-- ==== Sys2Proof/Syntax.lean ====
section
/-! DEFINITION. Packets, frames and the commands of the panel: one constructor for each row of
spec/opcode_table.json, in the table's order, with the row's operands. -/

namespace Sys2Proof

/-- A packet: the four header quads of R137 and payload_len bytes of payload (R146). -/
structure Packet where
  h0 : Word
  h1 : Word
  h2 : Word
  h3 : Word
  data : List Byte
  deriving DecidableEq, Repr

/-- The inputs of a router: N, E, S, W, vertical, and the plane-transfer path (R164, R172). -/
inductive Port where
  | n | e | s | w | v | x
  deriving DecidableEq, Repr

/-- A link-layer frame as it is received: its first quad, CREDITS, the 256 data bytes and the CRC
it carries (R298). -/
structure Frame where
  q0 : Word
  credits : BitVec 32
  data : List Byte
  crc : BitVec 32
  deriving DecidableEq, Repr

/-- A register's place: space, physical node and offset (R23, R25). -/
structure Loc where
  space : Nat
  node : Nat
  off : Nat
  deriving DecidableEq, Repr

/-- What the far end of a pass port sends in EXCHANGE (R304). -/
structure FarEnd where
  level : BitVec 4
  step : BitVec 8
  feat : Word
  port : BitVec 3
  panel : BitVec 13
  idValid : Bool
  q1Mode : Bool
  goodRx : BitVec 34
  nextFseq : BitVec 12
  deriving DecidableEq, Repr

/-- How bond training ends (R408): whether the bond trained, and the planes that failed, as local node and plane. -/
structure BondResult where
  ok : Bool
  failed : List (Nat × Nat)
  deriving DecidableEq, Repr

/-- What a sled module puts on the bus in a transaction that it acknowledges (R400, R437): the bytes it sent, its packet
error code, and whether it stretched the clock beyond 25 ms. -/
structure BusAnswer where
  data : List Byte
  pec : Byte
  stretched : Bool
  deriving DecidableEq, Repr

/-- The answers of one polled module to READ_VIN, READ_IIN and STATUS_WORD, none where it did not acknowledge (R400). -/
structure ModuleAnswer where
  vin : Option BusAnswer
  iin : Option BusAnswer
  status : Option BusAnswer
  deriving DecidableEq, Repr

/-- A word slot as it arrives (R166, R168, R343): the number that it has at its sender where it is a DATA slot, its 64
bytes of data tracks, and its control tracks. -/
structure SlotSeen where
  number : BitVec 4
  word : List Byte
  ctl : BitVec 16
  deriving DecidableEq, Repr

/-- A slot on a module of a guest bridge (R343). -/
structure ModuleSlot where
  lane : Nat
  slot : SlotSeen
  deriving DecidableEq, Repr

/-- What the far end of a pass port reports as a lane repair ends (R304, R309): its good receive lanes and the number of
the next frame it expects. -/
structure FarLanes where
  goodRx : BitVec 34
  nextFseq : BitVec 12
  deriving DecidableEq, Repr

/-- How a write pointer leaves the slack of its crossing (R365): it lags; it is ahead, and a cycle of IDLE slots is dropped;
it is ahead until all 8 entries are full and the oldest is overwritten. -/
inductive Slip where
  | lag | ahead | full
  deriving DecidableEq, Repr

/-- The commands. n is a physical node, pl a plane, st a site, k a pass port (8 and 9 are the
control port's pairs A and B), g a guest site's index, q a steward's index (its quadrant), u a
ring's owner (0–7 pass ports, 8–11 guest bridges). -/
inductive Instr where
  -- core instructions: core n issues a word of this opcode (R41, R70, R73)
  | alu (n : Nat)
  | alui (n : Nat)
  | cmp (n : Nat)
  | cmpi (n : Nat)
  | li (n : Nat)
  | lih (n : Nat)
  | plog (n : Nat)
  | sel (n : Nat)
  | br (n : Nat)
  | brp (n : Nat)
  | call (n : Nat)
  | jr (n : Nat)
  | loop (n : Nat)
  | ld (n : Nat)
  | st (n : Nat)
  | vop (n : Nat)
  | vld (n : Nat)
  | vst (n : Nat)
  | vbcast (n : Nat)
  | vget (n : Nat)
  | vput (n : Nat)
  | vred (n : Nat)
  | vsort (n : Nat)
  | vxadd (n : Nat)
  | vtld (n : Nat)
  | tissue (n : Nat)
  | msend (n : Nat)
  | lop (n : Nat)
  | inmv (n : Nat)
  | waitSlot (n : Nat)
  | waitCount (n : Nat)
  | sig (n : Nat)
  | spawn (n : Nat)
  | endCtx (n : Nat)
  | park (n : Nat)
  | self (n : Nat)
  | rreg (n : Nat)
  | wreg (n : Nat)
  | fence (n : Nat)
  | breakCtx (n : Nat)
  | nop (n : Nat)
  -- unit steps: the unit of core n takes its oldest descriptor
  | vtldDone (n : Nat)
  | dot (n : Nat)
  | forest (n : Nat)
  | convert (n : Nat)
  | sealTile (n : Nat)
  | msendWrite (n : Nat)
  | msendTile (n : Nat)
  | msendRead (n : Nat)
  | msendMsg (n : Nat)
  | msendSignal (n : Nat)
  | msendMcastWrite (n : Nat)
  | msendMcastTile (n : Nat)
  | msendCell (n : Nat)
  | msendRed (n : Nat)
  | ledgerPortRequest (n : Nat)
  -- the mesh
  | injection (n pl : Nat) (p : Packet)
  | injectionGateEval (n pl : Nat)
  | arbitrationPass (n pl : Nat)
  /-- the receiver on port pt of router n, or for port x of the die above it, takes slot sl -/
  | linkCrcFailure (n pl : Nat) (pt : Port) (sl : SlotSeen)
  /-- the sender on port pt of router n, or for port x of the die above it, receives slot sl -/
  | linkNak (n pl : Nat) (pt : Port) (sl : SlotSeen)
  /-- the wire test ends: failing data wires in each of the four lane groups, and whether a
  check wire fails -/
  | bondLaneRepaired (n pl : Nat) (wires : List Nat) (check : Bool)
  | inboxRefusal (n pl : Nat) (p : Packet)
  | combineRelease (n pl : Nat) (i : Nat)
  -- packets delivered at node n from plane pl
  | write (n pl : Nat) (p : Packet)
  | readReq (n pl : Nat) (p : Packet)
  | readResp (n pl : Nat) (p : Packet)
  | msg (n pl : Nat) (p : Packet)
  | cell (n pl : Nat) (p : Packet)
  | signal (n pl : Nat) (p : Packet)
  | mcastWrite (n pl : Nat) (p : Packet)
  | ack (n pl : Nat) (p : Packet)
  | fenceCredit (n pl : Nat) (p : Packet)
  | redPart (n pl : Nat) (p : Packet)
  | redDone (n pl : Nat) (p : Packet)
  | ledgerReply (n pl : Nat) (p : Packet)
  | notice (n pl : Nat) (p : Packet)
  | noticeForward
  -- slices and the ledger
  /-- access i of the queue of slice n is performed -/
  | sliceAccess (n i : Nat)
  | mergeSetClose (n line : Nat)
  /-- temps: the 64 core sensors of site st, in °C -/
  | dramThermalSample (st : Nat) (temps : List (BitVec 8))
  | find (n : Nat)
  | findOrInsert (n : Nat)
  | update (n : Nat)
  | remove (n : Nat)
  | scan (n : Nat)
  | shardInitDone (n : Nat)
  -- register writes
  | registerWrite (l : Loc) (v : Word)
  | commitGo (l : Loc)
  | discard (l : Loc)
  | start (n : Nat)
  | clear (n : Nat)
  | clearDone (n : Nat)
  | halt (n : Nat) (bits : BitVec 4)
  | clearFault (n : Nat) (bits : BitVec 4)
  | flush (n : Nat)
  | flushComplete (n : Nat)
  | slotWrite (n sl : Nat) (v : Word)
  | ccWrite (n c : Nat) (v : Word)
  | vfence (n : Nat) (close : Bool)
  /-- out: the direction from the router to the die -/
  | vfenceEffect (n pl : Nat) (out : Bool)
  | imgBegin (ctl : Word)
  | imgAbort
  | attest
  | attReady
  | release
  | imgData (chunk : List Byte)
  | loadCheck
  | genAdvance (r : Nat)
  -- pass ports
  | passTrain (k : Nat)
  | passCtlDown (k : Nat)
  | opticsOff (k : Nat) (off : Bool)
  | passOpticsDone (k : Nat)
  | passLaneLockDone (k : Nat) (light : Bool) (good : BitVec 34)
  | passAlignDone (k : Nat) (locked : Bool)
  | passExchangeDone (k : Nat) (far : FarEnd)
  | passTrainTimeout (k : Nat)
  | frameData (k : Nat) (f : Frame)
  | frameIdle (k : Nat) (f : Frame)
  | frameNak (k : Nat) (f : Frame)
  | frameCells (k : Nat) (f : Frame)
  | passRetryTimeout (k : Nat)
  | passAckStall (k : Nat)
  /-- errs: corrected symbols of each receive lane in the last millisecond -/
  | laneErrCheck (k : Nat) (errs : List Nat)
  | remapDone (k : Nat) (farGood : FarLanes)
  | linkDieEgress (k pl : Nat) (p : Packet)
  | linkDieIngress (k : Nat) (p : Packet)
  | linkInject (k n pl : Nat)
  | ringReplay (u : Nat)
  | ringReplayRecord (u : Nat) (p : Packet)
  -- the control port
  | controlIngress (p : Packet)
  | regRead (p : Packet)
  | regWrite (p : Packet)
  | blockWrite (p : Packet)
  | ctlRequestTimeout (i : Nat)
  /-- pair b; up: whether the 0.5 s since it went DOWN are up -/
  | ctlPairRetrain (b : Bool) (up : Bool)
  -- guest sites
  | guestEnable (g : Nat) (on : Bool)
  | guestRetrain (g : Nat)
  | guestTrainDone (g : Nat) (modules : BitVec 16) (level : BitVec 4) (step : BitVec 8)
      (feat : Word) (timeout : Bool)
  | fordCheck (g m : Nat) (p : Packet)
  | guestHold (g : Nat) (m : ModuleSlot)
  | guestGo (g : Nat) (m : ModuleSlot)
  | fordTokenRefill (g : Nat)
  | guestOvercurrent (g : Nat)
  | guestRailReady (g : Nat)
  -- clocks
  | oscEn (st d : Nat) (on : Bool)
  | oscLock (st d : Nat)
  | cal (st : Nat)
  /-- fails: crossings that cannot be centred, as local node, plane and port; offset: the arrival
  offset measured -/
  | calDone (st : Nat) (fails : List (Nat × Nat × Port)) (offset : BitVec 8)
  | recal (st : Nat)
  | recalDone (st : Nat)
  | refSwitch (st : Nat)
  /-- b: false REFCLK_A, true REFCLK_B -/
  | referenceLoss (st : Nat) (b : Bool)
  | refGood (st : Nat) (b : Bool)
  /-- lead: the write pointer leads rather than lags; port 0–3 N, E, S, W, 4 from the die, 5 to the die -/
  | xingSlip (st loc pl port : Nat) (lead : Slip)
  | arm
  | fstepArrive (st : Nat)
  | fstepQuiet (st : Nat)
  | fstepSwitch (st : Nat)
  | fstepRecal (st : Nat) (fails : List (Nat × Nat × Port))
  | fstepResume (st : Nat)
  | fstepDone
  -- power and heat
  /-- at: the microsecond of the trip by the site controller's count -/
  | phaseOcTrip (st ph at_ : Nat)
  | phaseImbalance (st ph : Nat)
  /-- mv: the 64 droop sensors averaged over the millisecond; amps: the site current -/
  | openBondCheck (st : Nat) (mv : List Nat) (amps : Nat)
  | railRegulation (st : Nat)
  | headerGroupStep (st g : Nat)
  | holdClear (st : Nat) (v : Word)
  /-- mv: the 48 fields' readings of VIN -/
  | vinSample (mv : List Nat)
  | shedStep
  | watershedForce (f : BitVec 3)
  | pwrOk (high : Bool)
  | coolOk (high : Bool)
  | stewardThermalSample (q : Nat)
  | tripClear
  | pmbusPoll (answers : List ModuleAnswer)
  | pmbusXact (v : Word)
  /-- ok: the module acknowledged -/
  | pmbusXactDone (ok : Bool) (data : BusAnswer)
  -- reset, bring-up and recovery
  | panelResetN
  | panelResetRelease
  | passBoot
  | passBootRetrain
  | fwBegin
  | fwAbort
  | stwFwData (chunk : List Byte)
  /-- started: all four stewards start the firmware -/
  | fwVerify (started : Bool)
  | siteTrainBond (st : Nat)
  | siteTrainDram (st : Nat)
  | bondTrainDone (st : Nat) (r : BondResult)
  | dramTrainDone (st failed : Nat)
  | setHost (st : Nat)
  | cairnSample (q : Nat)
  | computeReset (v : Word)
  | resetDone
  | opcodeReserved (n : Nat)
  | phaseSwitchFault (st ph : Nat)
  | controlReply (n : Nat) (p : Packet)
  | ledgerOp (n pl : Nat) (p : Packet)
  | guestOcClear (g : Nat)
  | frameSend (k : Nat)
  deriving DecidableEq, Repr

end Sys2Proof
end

——————————

_Work to complete_. Above are the records; from them, give again exactly the lines from the one containing "(errs : List Nat)" through the one containing "(st g : Nat)", both included.

_Your solution_.
  | laneErrCheck (k : Nat) (errs : List Nat)
  | remapDone (k : Nat) (farGood : FarLanes)
  | linkDieEgress (k pl : Nat) (p : Packet)
  | linkDieIngress (k : Nat) (p : Packet)
  | linkInject (k n pl : Nat)
  | ringReplay (u : Nat)
  | ringReplayRecord (u : Nat) (p : Packet)
  -- the control port
  | controlIngress (p : Packet)
  | regRead (p : Packet)
  | regWrite (p : Packet)
  | blockWrite (p : Packet)
  | ctlRequestTimeout (i : Nat)
  /-- pair b; up: whether the 0.5 s since it went DOWN are up -/
  | ctlPairRetrain (b : Bool) (up : Bool)
  -- guest sites
  | guestEnable (g : Nat) (on : Bool)
  | guestRetrain (g : Nat)
  | guestTrainDone (g : Nat) (modules : BitVec 16) (level : BitVec 4) (step : BitVec 8)
      (feat : Word) (timeout : Bool)
  | fordCheck (g m : Nat) (p : Packet)
  | guestHold (g : Nat) (m : ModuleSlot)
  | guestGo (g : Nat) (m : ModuleSlot)
  | fordTokenRefill (g : Nat)
  | guestOvercurrent (g : Nat)
  | guestRailReady (g : Nat)
  -- clocks
  | oscEn (st d : Nat) (on : Bool)
  | oscLock (st d : Nat)
  | cal (st : Nat)
  /-- fails: crossings that cannot be centred, as local node, plane and port; offset: the arrival
  offset measured -/
  | calDone (st : Nat) (fails : List (Nat × Nat × Port)) (offset : BitVec 8)
  | recal (st : Nat)
  | recalDone (st : Nat)
  | refSwitch (st : Nat)
  /-- b: false REFCLK_A, true REFCLK_B -/
  | referenceLoss (st : Nat) (b : Bool)
  | refGood (st : Nat) (b : Bool)
  /-- lead: the write pointer leads rather than lags; port 0–3 N, E, S, W, 4 from the die, 5 to the die -/
  | xingSlip (st loc pl port : Nat) (lead : Slip)
  | arm
  | fstepArrive (st : Nat)
  | fstepQuiet (st : Nat)
  | fstepSwitch (st : Nat)
  | fstepRecal (st : Nat) (fails : List (Nat × Nat × Port))
  | fstepResume (st : Nat)
  | fstepDone
  -- power and heat
  /-- at: the microsecond of the trip by the site controller's count -/
  | phaseOcTrip (st ph at_ : Nat)
  | phaseImbalance (st ph : Nat)
  /-- mv: the 64 droop sensors averaged over the millisecond; amps: the site current -/
  | openBondCheck (st : Nat) (mv : List Nat) (amps : Nat)
  | railRegulation (st : Nat)
  | headerGroupStep (st g : Nat)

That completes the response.